[Data supplied — start]

def execConfig (q : Fin 64) (p : Packet) (s : State) : Out :=
  .next (if q ≠ 0 then s.refuseCmd q p 2 else match s.hostRead q p.a0.toNat p.a1.toNat with
    | none => s.refuseCmd q p 3
    | some l =>
      if !imageOk s.fw.config l then s.refuseCmd q p 4
      else
        let s1 : State := { s with fw := { s.fw with config := some (Config.imageVersion l), configDigest := sha256 l } }
        (s1.applyImage l).finishBoot.okCmd q p [])

def execPatch (q : Fin 64) (p : Packet) (s : State) : Out :=
  .next (if q ≠ 0 then s.refuseCmd q p 2 else match s.hostRead q p.a0.toNat p.a1.toNat with
    | none => s.refuseCmd q p 3
    | some l =>
      if !imageOk s.fw.patch l then s.refuseCmd q p 4
      else
        let s1 : State := { s with fw := { s.fw with
          patch := some (Config.imageVersion l), patchDigest := sha256 l, patches := s.fw.patches + 1 } }
        s1.okCmd q p [])

/-! ### Boot (R285) -/

/-- Boot steps 1 to 4, until one fails. -/
def bootTo : (fuel stage : Nat) → Nat
  | 0, stage => stage
  | fuel + 1, stage => if Config.bootStep (stage + 1) then bootTo fuel (stage + 1) else stage

/-- Power comes on: everything on the device is as `State.reset` has it, host memory stands; the Flopor die boots to stage 4 or to the
first step that fails. -/
def State.boot (s : State) : State :=
  let stage := bootTo 4 0
  { State.reset with
    host := s.host, lost := s.lost.filter (fun p => decide (p.space = .host)), now := s.now, sched := s.sched, choices := s.choices,
    fw := { Firmware.zero with stage := stage, ready := decide (stage = 4), images := s.fw.images, draws := s.fw.draws } }

def execPowerOn (s : State) : Out := .next s.boot

/-! ### Time and the group (R226, R234) -/

/-- The host sets the time base of its next exchange, which starts the clocks (R226, R280, R285). -/
def execTimeSet (q : Fin 64) (p : Packet) (s : State) : Out :=
  .next (s.onAdmin q p (
    if s.fw.timeset then s.refuseCmd q p 7
    else ({ s with fw := { s.fw with timeset := true, timeWait := some p.a0.toInt } }).okCmd q p []))

/-- The device sends JOIN, runs at the floor, and waits (R234). -/
def execGroupJoin (q : Fin 64) (p : Packet) (s : State) : Out :=
  .next (s.onAdmin q p (
    if s.group.state ≠ .out then s.refuseCmd q p 7
    else
      match s.hostRead q p.a0.toNat Config.memberTableLength with
      | none => s.refuseCmd q p 3
      | some table =>
        let s1 := s.updGroup (fun g => (({ g with
          state := .joining, joinBegan := some s.lateAll, joinStamp := none, silences := [], members := [], changes := [],
          awaiting := Config.memberTable table, joinAcks := [], heardSilents := [],
          nextLimit := none }).agree 1350 s.earlyAll).send (.join Config.deviceIdentity g.limit none))
        (s1.waitCmd q p).joinReady))

def execGroupLeave (q : Fin 64) (p : Packet) (s : State) : Out :=
  .next (s.onAdmin q p (
    if s.group.state ≠ .member then s.refuseCmd q p 7
    else s.startLeave.okCmd q p []))

/-! ### Checkpoint and restore (R286, R287) -/

/-- 64-byte sectors of the device's 768 GB. -/
def deviceSectors : Nat := 12000000000

/-- The first bytes of the sectors that a checkpoint covers, ascending. -/
def State.coveredSectors (s : State) (q : Fin 64) (part : Nat) : List Nat :=
  if q = 0 then (List.range deviceSectors).map (64 * ·)
  else match s.part part with
    | some p => (sortNat p.frames).flatMap (fun f => (List.range (2 ^ 24)).map (fun i => f * 2 ^ 30 + 64 * i))
    | none => []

[Data supplied — finish]

Instructions to follow: Go through the entries above and copy out every line that includes the word "first".

Response to this exercise:
first step that fails. -/
/-- The first bytes of the sectors that a checkpoint covers, ascending. -/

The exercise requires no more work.